◆ Records shown
-- ==== Sys2Proof/Laws/Frames.lean ====
section
/-!
SUPPORT. Laws/Frames.lean: what each shared operation leaves alone, in the terms of Safety.lean.
-/
namespace Sys2Proof.Machine

open Sys2Proof

/-! ### The relations compose -/

theorem TablesKept.refl (s : State) : TablesKept s s := by constructor <;> simp

theorem TablesKept.trans {s t u : State} (h : TablesKept s t) (g : TablesKept t u) : TablesKept s u where
  resetLow := g.resetLow.trans h.resetLow
  pending := g.pending.trans h.pending
  meanwhile := g.meanwhile.trans h.meanwhile
  banks := g.banks.trans h.banks
  takeWait := g.takeWait.trans h.takeWait
  routes := g.routes.trans h.routes
  defaultSet := g.defaultSet.trans h.defaultSet
  flashSet := g.flashSet.trans h.flashSet
  precedence := g.precedence.trans h.precedence
  mode := g.mode.trans h.mode
  reportCircuit := g.reportCircuit.trans h.reportCircuit
  alertMode := g.alertMode.trans h.alertMode
  masks k := (g.masks k).trans (h.masks k)
  lineDescs l := ⟨(g.lineDescs l).1.trans (h.lineDescs l).1, (g.lineDescs l).2.trans (h.lineDescs l).2⟩
  circuitDescs c := ⟨(g.circuitDescs c).1.trans (h.circuitDescs c).1, (g.circuitDescs c).2.trans (h.circuitDescs c).2⟩

theorem DeliveryOnly.refl (s : State) : DeliveryOnly s s := ⟨.refl s, rfl, rfl, rfl, fun _ => rfl⟩

theorem DeliveryOnly.trans {s t u : State} (h : DeliveryOnly s t) (g : DeliveryOnly t u) : DeliveryOnly s u where
  tables := h.tables.trans g.tables
  lines := g.lines.trans h.lines
  recency := g.recency.trans h.recency
  message := by
    have a := h.message
    have b := g.message
    have e : { u.mgmt with reports := s.mgmt.reports } =
        { ({ u.mgmt with reports := t.mgmt.reports } : Mgmt) with reports := s.mgmt.reports } := rfl
    rw [e, b, a]
  stories n := (g.stories n).trans (h.stories n)

theorem OnlyCircuit.of_eq {c : CircuitNo} {s t : State} {q : List Rec} {y : Sender}
    (h : t = modCircuit s c fun x => { x with queue := q, sender := y }) : OnlyCircuit c s t := by
  subst h
  simp [OnlyCircuit]

theorem OnlyCircuit.refl (c : CircuitNo) (s : State) : OnlyCircuit c s s := by
  have h : modAt s.circuits c (fun x => { x with queue := s.circuits[c].queue, sender := s.circuits[c].sender }) =
      s.circuits := modAt_id _ _ _ rfl
  simp only [OnlyCircuit, modCircuit]
  rw [h]

theorem modAt_modAt {α : Type} {n : Nat} (v : Vector α n) (i : Fin n) (f g : α → α) :
    modAt (modAt v i f) i g = modAt v i fun x => g (f x) := by
  apply array_ext
  intro j
  simp only [modAt_get]
  split <;> rfl

theorem OnlyCircuit.trans {c : CircuitNo} {s t u : State} (h : OnlyCircuit c s t) (g : OnlyCircuit c t u) :
    OnlyCircuit c s u := by
  refine OnlyCircuit.of_eq (q := u.circuits[c].queue) (y := u.circuits[c].sender) ?_
  unfold OnlyCircuit at h g
  rw [g, h]
  simp [modCircuit, modAt_modAt]

theorem modSender_only (s : State) (c : CircuitNo) (f : Sender → Sender) : OnlyCircuit c s (modSender s c f) :=
  .of_eq (q := s.circuits[c].queue) (y := f s.circuits[c].sender) rfl

theorem modQueue_only (s : State) (c : CircuitNo) (f : List Rec → List Rec) : OnlyCircuit c s (modQueue s c f) :=
  .of_eq (q := f s.circuits[c].queue) (y := s.circuits[c].sender) rfl

/-- A change to one circuit's queue and sender is a matter of deliveries. -/
theorem OnlyCircuit.delivery {c : CircuitNo} {s t : State} (h : OnlyCircuit c s t) : DeliveryOnly s t := by
  unfold OnlyCircuit at h
  generalize t.circuits[c].queue = q, t.circuits[c].sender = y at h
  subst h
  refine ⟨?_, rfl, rfl, rfl, fun _ => rfl⟩
  constructor <;> try simp
  intro d
  simp only [← Fin.getElem_fin, modAt_get]
  split <;> simp

theorem OnlyCircuit.slots {c : CircuitNo} {s t : State} (h : OnlyCircuit c s t) : t.slots = s.slots := by
  unfold OnlyCircuit at h
  rw [h]; rfl

theorem OnlyCircuit.freeCount {c : CircuitNo} {s t : State} (h : OnlyCircuit c s t) : t.freeCount = s.freeCount := by
  unfold OnlyCircuit at h
  rw [h]; rfl

theorem OnlyCircuit.mgmt {c : CircuitNo} {s t : State} (h : OnlyCircuit c s t) : t.mgmt = s.mgmt := by
  unfold OnlyCircuit at h
  rw [h]; rfl

theorem OnlyCircuit.latch {c : CircuitNo} {s t : State} (h : OnlyCircuit c s t) : t.latch = s.latch := by
  unfold OnlyCircuit at h
  rw [h]; rfl

theorem OnlyCircuit.other {c d : CircuitNo} {s t : State} (h : OnlyCircuit c s t) (e : d ≠ c) :
    t.circuits[d] = s.circuits[d] := by
  unfold OnlyCircuit at h
  rw [h]
  exact modAt_other _ _ e

/-! ### Senders -/

theorem takeNext_only (s : State) (c : CircuitNo) : OnlyCircuit c s (takeNext s c) := by
  simp only [takeNext]
  split
  · exact .refl c s
  · split <;> exact modSender_only _ _ _

theorem carryRecord_only (s : State) (c : CircuitNo) (r : Rec) (p : Bool) : OnlyCircuit c s (carryRecord s c r p) :=
  (modSender_only s c _).trans (takeNext_only _ c)

theorem carryReport_only (s : State) (c : CircuitNo) : OnlyCircuit c s (carryReport s c) :=
  (modSender_only s c _).trans (takeNext_only _ c)
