/-- R11: one character time of marking ends the break. -/
theorem breakEnds_eq {s : State} {l : LineNo} (brk : s.lines[l].receiver.state = .brk)
    (marking : s.lines[l].receiver.markingInterval ≠ none) :
    breakEnds l s = modLine s l fun x => { x with
      receiver := Receiver.reset
      framer := Framer.reset
      silence := if lineInService x ∧ 0 < x.desc.silenceLimit then some (x.desc.silenceLimit * 10) else x.silence } := by
  have load : ∀ x, (silenceLoad x).or x.silence =
      if lineInService x ∧ 0 < x.desc.silenceLimit then some (x.desc.silenceLimit * 10) else x.silence := by
    intro x
    cases service : lineInService x with
    | false => simp [silenceLoad, service]
    | true => simpa using silenceLoad_inService service
  simp only [breakEnds, if_pos (And.intro brk marking), reloadSilence, toHunt, modFramer, modReceiver, modLine_modLine, load]
  rfl

/-- R12: the expiry stops the timer and raises LINE_SILENT. -/
theorem lineSilent_eq {s : State} {l : LineNo} (h : s.lines[l].silence ≠ none) :
    lineSilent l s = raise (modLine s l fun x => { x with silence := none }) .lineSilent (.line l) := by
  simp only [lineSilent, if_neg h]

/-- Settles O7: each expiry by what its event does to the line, the message's end by the framer's state. -/
theorem breaksAndSilenceAreReported : Obligations.BreaksAndSilenceAreReported := by
  unfold Obligations.BreaksAndSilenceAreReported
  refine ⟨fun s l high => ⟨fun hold watch => ?_, fun brk marking => ?_⟩, fun s l high running => ?_⟩
  · have broken := breakBegins_eq hold watch
    have framer : (breakRaised s l).lines[l].framer = s.lines[l].framer := by rw [breakRaised_line]
    refine ⟨breakBegins l s, runEvent_high high, breakBegins_line hold watch, breakBegins_occurred hold watch,
      breakBegins_only l s, fun n t k body ref take => ?_, fun management => ?_, breakBegins_idle hold watch⟩
    · obtain ⟨stored, recency⟩ := endMessageCut_copyBody (s := breakRaised s l) (l := l) (by rw [framer]; exact body)
        (by rw [framer]; exact ref) ((takeAt_of_slots (breakRaised_slots s l) n t).trans take)
      rw [framer] at stored
      rw [broken]
      exact ⟨stored, recency.trans (by rw [breakRaised_recency])⟩
    · obtain ⟨dropped, slots, reports⟩ := endMessageCut_management (s := breakRaised s l) (l := l)
        (by rw [framer]; exact management)
      rw [broken]
      refine ⟨dropped, slots.trans (breakRaised_slots s l), fun h holder quiet room => ?_⟩
      rw [breakRaised_quiet s l quiet] at reports
      exact reports h holder room
  · rw [← breakEnds_eq brk marking]
    exact runBareEvent_high high
  · have raised := raise_report (modLine s l fun x => { x with silence := none }) .lineSilent (.line l)
    have occurred : Occurred .lineSilent (.line l) s (lineSilent l s) := by
      rw [lineSilent_eq running]
      exact (raise_occurred _ .lineSilent (.line l)).since (.of_latch rfl) (by decide)
    refine ⟨lineSilent l s, runEvent_high high, ?_⟩
    have tables := (lineSilent_only l s).tables
    rw [lineSilent_eq running] at tables occurred ⊢
    exact ⟨raised.delivery.lines, occurred,
      .of_lines tables raised.delivery.recency raised.delivery.message raised.delivery.stories, raised.slots, raised.freeCount⟩
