/-- The 32-bit word of an instruction, from the formats of R268 and R270 and the selectors of R273. A step of another
agent has no word. -/
def encode : Instr → Option Nat
  | .hintImm hi => some (4194304 + hi)
  | .hintMod rm wsize => some (8388608 + rm * 524288 + wsize * 262144)
  | .hintMma stride => some (12582912 + stride * 64)
  | .hintScope scope ord keep => some (16777216 + scope * 1048576 + ord * 262144 + keep * 65536)
  | .add d a b => some (67108864 + d * 1048576 + a * 16384 + b * 256)
  | .sub d a b => some (67108865 + d * 1048576 + a * 16384 + b * 256)
  | .and d a b => some (67108866 + d * 1048576 + a * 16384 + b * 256)
  | .or d a b => some (67108867 + d * 1048576 + a * 16384 + b * 256)
  | .xor d a b => some (67108868 + d * 1048576 + a * 16384 + b * 256)
  | .andn d a b => some (67108869 + d * 1048576 + a * 16384 + b * 256)
  | .orn d a b => some (67108870 + d * 1048576 + a * 16384 + b * 256)
  | .shl d a b => some (67108871 + d * 1048576 + a * 16384 + b * 256)
  | .shr d a b => some (67108872 + d * 1048576 + a * 16384 + b * 256)
  | .sra d a b => some (67108873 + d * 1048576 + a * 16384 + b * 256)
  | .rol d a b => some (67108874 + d * 1048576 + a * 16384 + b * 256)
  | .min d a b => some (67108875 + d * 1048576 + a * 16384 + b * 256)
  | .max d a b => some (67108876 + d * 1048576 + a * 16384 + b * 256)
  | .minu d a b => some (67108877 + d * 1048576 + a * 16384 + b * 256)
  | .maxu d a b => some (67108878 + d * 1048576 + a * 16384 + b * 256)
  | .abs d a => some (67108879 + d * 1048576 + a * 16384)
  | .neg d a => some (67108880 + d * 1048576 + a * 16384)
  | .mov d a => some (67108881 + d * 1048576 + a * 16384)
  | .cmov d a b => some (67108882 + d * 1048576 + a * 16384 + b * 256)
  | .addi d a imm => some (134217728 + d * 1048576 + a * 16384 + imm)
  | .andi d a imm => some (134221824 + d * 1048576 + a * 16384 + imm)
  | .ori d a imm => some (134225920 + d * 1048576 + a * 16384 + imm)
  | .xori d a imm => some (134230016 + d * 1048576 + a * 16384 + imm)
  | .shli d a sh => some (201326592 + d * 1048576 + a * 16384 + sh)
  | .shri d a sh => some (201330688 + d * 1048576 + a * 16384 + sh)
  | .srai d a sh => some (201334784 + d * 1048576 + a * 16384 + sh)
  | .roli d a sh => some (201338880 + d * 1048576 + a * 16384 + sh)
  | .ceq d a b => some (268435456 + d * 1048576 + a * 16384 + b * 256)
  | .cne d a b => some (268435457 + d * 1048576 + a * 16384 + b * 256)
  | .clt d a b => some (268435458 + d * 1048576 + a * 16384 + b * 256)
  | .cle d a b => some (268435459 + d * 1048576 + a * 16384 + b * 256)
  | .cltu d a b => some (268435460 + d * 1048576 + a * 16384 + b * 256)
  | .cleu d a b => some (268435461 + d * 1048576 + a * 16384 + b * 256)
  | .ceqi d a imm => some (335544320 + d * 1048576 + a * 16384 + imm)
  | .cnei d a imm => some (335548416 + d * 1048576 + a * 16384 + imm)
  | .clti d a imm => some (335552512 + d * 1048576 + a * 16384 + imm)
  | .cltui d a imm => some (335556608 + d * 1048576 + a * 16384 + imm)
  | .mul d a b => some (402653184 + d * 1048576 + a * 16384 + b * 256)
  | .mulh d a b => some (402653185 + d * 1048576 + a * 16384 + b * 256)
  | .mulhu d a b => some (402653186 + d * 1048576 + a * 16384 + b * 256)
  | .div d a b => some (402653187 + d * 1048576 + a * 16384 + b * 256)
  | .divu d a b => some (402653188 + d * 1048576 + a * 16384 + b * 256)
  | .rem d a b => some (402653189 + d * 1048576 + a * 16384 + b * 256)
  | .remu d a b => some (402653190 + d * 1048576 + a * 16384 + b * 256)
  | .sethi d imm => some (469762048 + d * 1048576 + imm)
  | .addpc d imm => some (536870912 + d * 1048576 + imm)
  | .clz d a => some (603979776 + d * 1048576 + a * 16384)
  | .ctz d a => some (603979777 + d * 1048576 + a * 16384)
  | .popc d a => some (603979778 + d * 1048576 + a * 16384)
  | .brev d a => some (603979779 + d * 1048576 + a * 16384)
  | .bext d a b => some (603979780 + d * 1048576 + a * 16384 + b * 256)
  | .bins d a b => some (603979781 + d * 1048576 + a * 16384 + b * 256)
  | .mapld a imm => some (671088640 + a * 16384 + imm)
  | .resz d kind wd => some (671092736 + d * 1048576 + kind * 64 + wd)
  | .wqry d sel nm => some (671096832 + d * 1048576 + sel * 64 + nm)
  | .pol d pcy => some (671100928 + d * 1048576 + pcy)
  | .cvt d a => some (738197504 + d * 1048576 + a * 16384)
  | .pack d a => some (738197505 + d * 1048576 + a * 16384)
  | .unpk d a pl => some (738197506 + d * 1048576 + a * 16384 + pl * 256)
  | .fadd d a b => some (805306368 + d * 1048576 + a * 16384 + b * 256)
  | .fsub d a b => some (805306369 + d * 1048576 + a * 16384 + b * 256)
  | .fmul d a b => some (805306370 + d * 1048576 + a * 16384 + b * 256)
  | .fmin d a b => some (805306371 + d * 1048576 + a * 16384 + b * 256)
  | .fmax d a b => some (805306372 + d * 1048576 + a * 16384 + b * 256)
  | .fabs d a => some (805306373 + d * 1048576 + a * 16384)
  | .fneg d a => some (805306374 + d * 1048576 + a * 16384)
  | .fceq d a b => some (805306375 + d * 1048576 + a * 16384 + b * 256)
  | .fclt d a b => some (805306376 + d * 1048576 + a * 16384 + b * 256)
  | .fcle d a b => some (805306377 + d * 1048576 + a * 16384 + b * 256)
  | .fclass d a => some (805306378 + d * 1048576 + a * 16384)
  | .fma d a b => some (872415232 + d * 1048576 + a * 16384 + b * 256)
  | .fnma d a b => some (872415233 + d * 1048576 + a * 16384 + b * 256)
  | .fexp2 d a => some (939524096 + d * 1048576 + a * 16384)
  | .flog2 d a => some (939524097 + d * 1048576 + a * 16384)
  | .frcp d a => some (939524098 + d * 1048576 + a * 16384)
  | .frsq d a => some (939524099 + d * 1048576 + a * 16384)
  | .fsqrt d a => some (939524100 + d * 1048576 + a * 16384)
  | .rsum d a => some (1006632960 + d * 1048576 + a * 16384)
  | .rmax d a => some (1006632961 + d * 1048576 + a * 16384)
  | .rmin d a => some (1006632962 + d * 1048576 + a * 16384)
  | .rmaxi d a => some (1006632963 + d * 1048576 + a * 16384)
  | .rmini d a => some (1006632964 + d * 1048576 + a * 16384)
  | .rall d a => some (1006632965 + d * 1048576 + a * 16384)
  | .rany d a => some (1006632966 + d * 1048576 + a * 16384)
  | .rfsum d a => some (1006632967 + d * 1048576 + a * 16384)
  | .rfmax d a => some (1006632968 + d * 1048576 + a * 16384)
  | .rfmaxi d a => some (1006632969 + d * 1048576 + a * 16384)
  | .vperm d a b => some (1006632976 + d * 1048576 + a * 16384 + b * 256)
  | .vshuf d a b => some (1006632977 + d * 1048576 + a * 16384 + b * 256)
  | .vlane d a b => some (1006632978 + d * 1048576 + a * 16384 + b * 256)
  | .vins d a b => some (1006632979 + d * 1048576 + a * 16384 + b * 256)
  | .vidx d a => some (1006632980 + d * 1048576 + a * 16384)
  | .vcomp d a b => some (1006632981 + d * 1048576 + a * 16384 + b * 256)
  | .vtopk d a b => some (1073741824 + d * 1048576 + a * 16384 + b * 256)
  | .vsmax d a b => some (1073741825 + d * 1048576 + a * 16384 + b * 256)
  | .vsoft d a b => some (1073741826 + d * 1048576 + a * 16384 + b * 256)
  | .vsamp d a b => some (1073741827 + d * 1048576 + a * 16384 + b * 256)
  | .vscan d a b => some (1073741828 + d * 1048576 + a * 16384 + b * 256)
  | .rng d a b => some (1140850688 + d * 1048576 + a * 16384 + b * 256)
  | .bt c disp => some (1208483840 + c * 1048576 + disp)
  | .bf c disp => some (1207959552 + c * 1048576 + disp)
  | .call disp => some (1275068416 + disp)
  | .jmp disp => some (1342177280 + disp)
  | .jr c => some (1409286144 + c * 1048576)
  | .callr c => some (1409548288 + c * 1048576)
  | .ret => some (1409810432)
  | .dbnz c disp => some (1410072576 + c * 1048576 + disp)
  | .ld d a sz off => some (1610612736 + d * 1048576 + a * 16384 + sz * 2048 + off)
  | .st d a sz off => some (1677721600 + d * 1048576 + a * 16384 + sz * 2048 + off)
  | .ldv d a sz off => some (1744830464 + d * 1048576 + a * 16384 + sz * 2048 + off)
  | .stv d a sz off => some (1811939328 + d * 1048576 + a * 16384 + sz * 2048 + off)
  | .ldx d a sz off => some (1879048192 + d * 1048576 + a * 16384 + sz * 2048 + off)
  | .ldxv d a sz off => some (1879056384 + d * 1048576 + a * 16384 + sz * 2048 + off)
  | .stx d a sz off => some (1946157056 + d * 1048576 + a * 16384 + sz * 2048 + off)
  | .stxv d a sz off => some (1946165248 + d * 1048576 + a * 16384 + sz * 2048 + off)
  | .ldg d a sz off => some (2013265920 + d * 1048576 + a * 16384 + sz * 2048 + off)
  | .stg d a sz off => some (2080374784 + d * 1048576 + a * 16384 + sz * 2048 + off)
  | .amoAdd d a b ord scope => some (2147483648 + d * 1048576 + a * 16384 + b * 256 + ord * 4 + scope)
  | .amoAnd d a b ord scope => some (2147483664 + d * 1048576 + a * 16384 + b * 256 + ord * 4 + scope)
  | .amoOr d a b ord scope => some (2147483680 + d * 1048576 + a * 16384 + b * 256 + ord * 4 + scope)
  | .amoXor d a b ord scope => some (2147483696 + d * 1048576 + a * 16384 + b * 256 + ord * 4 + scope)
  | .amoMin d a b ord scope => some (2147483712 + d * 1048576 + a * 16384 + b * 256 + ord * 4 + scope)
  | .amoMax d a b ord scope => some (2147483728 + d * 1048576 + a * 16384 + b * 256 + ord * 4 + scope)
  | .amoMinu d a b ord scope => some (2147483744 + d * 1048576 + a * 16384 + b * 256 + ord * 4 + scope)
  | .amoMaxu d a b ord scope => some (2147483760 + d * 1048576 + a * 16384 + b * 256 + ord * 4 + scope)
  | .amoXchg d a b ord scope => some (2147483776 + d * 1048576 + a * 16384 + b * 256 + ord * 4 + scope)
  | .amoCas d a b ord scope => some (2147483792 + d * 1048576 + a * 16384 + b * 256 + ord * 4 + scope)
  | .amoIncw d a b ord scope => some (2147483808 + d * 1048576 + a * 16384 + b * 256 + ord * 4 + scope)
  | .amoBfa d a b ord scope => some (2147483824 + d * 1048576 + a * 16384 + b * 256 + ord * 4 + scope)
  | .amoLd d a ord scope => some (2147483840 + d * 1048576 + a * 16384 + ord * 4 + scope)
  | .amoSt a b ord scope => some (2147483856 + a * 16384 + b * 256 + ord * 4 + scope)
  | .fence ord scope => some (2214592512 + ord * 4 + scope)
  | .aliasf => some (2214592528)
  | .fencec => some (2214592544)
  | .barArr d b => some (2281701376 + d * 1048576 + b * 256)
  | .barWait a b => some (2281701377 + a * 16384 + b * 256)
  | .barSync b => some (2281701378 + b * 256)
  | .barCfg a b => some (2281701379 + a * 16384 + b * 256)
  | .acqs b => some (2281701380 + b * 256)
  | .rels b => some (2281701381 + b * 256)
  | .qput a b => some (2281701382 + a * 16384 + b * 256)
  | .qget d b => some (2281701383 + d * 1048576 + b * 256)
  | .qtry d b => some (2281701384 + d * 1048576 + b * 256)
  | .send a b => some (2348810240 + a * 16384 + b * 256)
  | .sendh a b => some (2348810241 + a * 16384 + b * 256)
  | .recv d a => some (2348810242 + d * 1048576 + a * 16384)
  | .recvt d a b => some (2348810243 + d * 1048576 + a * 16384 + b * 256)
  | .waitwL d a b => some (2415919104 + d * 1048576 + a * 16384 + b * 256)
  | .waitwX d a b => some (2415919105 + d * 1048576 + a * 16384 + b * 256)
  | .lease a b => some (2483027968 + a * 16384 + b * 256)
  | .leaseRel b => some (2483027969 + b * 256)
  | .mma a b tile zi => some (2684354560 + a * 262144 + b * 4096 + tile * 32 + zi * 16)
  | .mmas a b tile zi => some (2701131776 + a * 262144 + b * 4096 + tile * 32 + zi * 16)
  | .mzero tile => some (2751463424 + tile * 2048)
  | .maccrd a tile => some (2768240640 + a * 262144 + tile * 2048)
  | .maccwr a tile => some (2785017856 + a * 262144 + tile * 2048)
  | .scacc a tile src => some (2801795072 + a * 262144 + tile * 2048 + src * 16)
  | .mldb a b slot => some (2818572288 + a * 262144 + b * 4096 + slot * 256)
  | .mldm a b slot => some (2835349504 + a * 262144 + b * 4096 + slot * 256)
  | .cpy a => some (2952790016 + a * 16384)
  | .qcpy a => some (2952790017 + a * 16384)
  | .zcpy a => some (2952790018 + a * 16384)
  | .xcpy a => some (2952790019 + a * 16384)
  | .jstat d a => some (2952790020 + d * 1048576 + a * 16384)
  | .jcancel a => some (2952790021 + a * 16384)
  | .spawn a => some (3221225472 + a * 16384)
  | .done => some (3221225473)
  | .yield => some (3221225474)
  | .tidq d b => some (3221225475 + d * 1048576 + b * 256)
  | .vtsend a b => some (3288334336 + a * 16384 + b * 256)
  | .vtrecv d a => some (3288334337 + d * 1048576 + a * 16384)
  | .vtadv a => some (3288334338 + a * 16384)
  | .vtann a b => some (3288334339 + a * 16384 + b * 256)
  | .vtnull => some (3288334340)
  | .vthor d => some (3288334341 + d * 1048576)
  | .trap a b => some (3355443200 + a * 16384 + b * 256)
  | .scall a b => some (3355443201 + a * 16384 + b * 256)
  | .eret a => some (3355443202 + a * 16384)
  | .cwr d a b => some (3355443203 + d * 1048576 + a * 16384 + b * 256)
  | .cww d a b => some (3355443204 + d * 1048576 + a * 16384 + b * 256)
  | .snap d => some (3355443205 + d * 1048576)
  | .brk b => some (3355443206 + b * 256)
  | .halt => some (3355443207)
  | .submissionWrite => none
  | .submissionHandle => none
  | .queuePreempt => none
  | .queueResume => none
  | .queueAbort => none
  | .queueCommandBadOp => none
  | .regionActivate => none
  | .regionDeactivate => none
  | .regionCommandBadOp => none
  | .snapshotTrigger => none
  | .snapshotFiringComplete => none
  | .attestationRequest => none
  | .powerLimitWrite => none
  | .migrationThresholdWrite => none
  | .registerWriteOther => none
  | .accessTableEdit => none
  | .hostMemoryRead => none
  | .hostMemoryWrite => none
  | .debugFreeze => none
  | .debugThaw => none
  | .debugStop => none
  | .debugGo => none
  | .debugStep => none
  | .packageReset => none
  | .firmwareImageVerify => none
  | .hostLinkDown => none
  | .hostLinkRetrain => none
  | .cxlPortTrain => none
  | .domainBringup => none
  | .fabricFrameReceive => none
  | .fabricLaneLoss => none
  | .fabricPortUp => none
  | .dieLinkFlitDeliver => none
  | .powerSample => none
  | .thermalTrip => none
  | .supplyRampUpDone => none
  | .relockDone => none
  | .supplyRampDownDone => none
  | .stewardHeartbeatMiss => none
  | .stewardRestartCommand => none
  | .stewardRestartDone => none
  | .patrolScrub => none
  | .recordAccept => none
  | .fenceRecordRelease => none
  | .poolPlace => none
  | .nodeTake => none
  | .porterResidency => none
  | .nodeStart => none
  | .leaseServe => none
  | .porterNoticeHandle => none
  | .migrationCopyDone => none
  | .counterHalve => none
  | .loadBalance => none
  | .repeatDecide => none
  | .repeatRearm => none
  | .spawnAppend => none
  | .taskEnd => none
  | .taskExtentEnd => none
  | .trapService => none
  | .dumpBegin => none
  | .dumpComplete => none
  | .deviceFatalFault => none
  | .preemptT1Expire => none
  | .saveComplete => none
  | .preemptT2Expire => none
  | .loadReturn => none
  | .postedStorePerform => none
  | .atomicPerform => none
  | .logRdPoll => none
  | .replayTimeout => none
  | .matrixStart => none
  | .matrixComplete => none
  | .matrixSoftErrorRetry => none
  | .streamStart => none
  | .streamComplete => none
  | .frameSpillDone => none
  | .frameFillDone => none
  | .yieldEnd => none
  | .cardAccept => none
  | .courierJobStart => none
  | .courierJobComplete => none
  | .xcpyChunkDeliver => none
  | .messageArrive => none
  | .sendReply => none
  | .contextFreeNotice => none
  | .refusalSelfNotice => none
  | .recvtTimeout => none
  | .barrierCountArrive => none
  | .barrierUnitArrival => none
  | .barrierLineRise => none
  | .vtNeighbourRegister => none
  | .vtEventArrive => none
  | .vtMilestoneArrive => none
  | .vtNullCountExpire => none
  | .stewardHeartbeatDue => none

◆ Task
For this exercise, repeat exactly the lines of the data above from the one with "some (939524098 +" down to the one with "some (1006632964 +", both end lines included.

◆ Task solution
  | .frcp d a => some (939524098 + d * 1048576 + a * 16384)
  | .frsq d a => some (939524099 + d * 1048576 + a * 16384)
  | .fsqrt d a => some (939524100 + d * 1048576 + a * 16384)
  | .rsum d a => some (1006632960 + d * 1048576 + a * 16384)
  | .rmax d a => some (1006632961 + d * 1048576 + a * 16384)
  | .rmin d a => some (1006632962 + d * 1048576 + a * 16384)
  | .rmaxi d a => some (1006632963 + d * 1048576 + a * 16384)
  | .rmini d a => some (1006632964 + d * 1048576 + a * 16384)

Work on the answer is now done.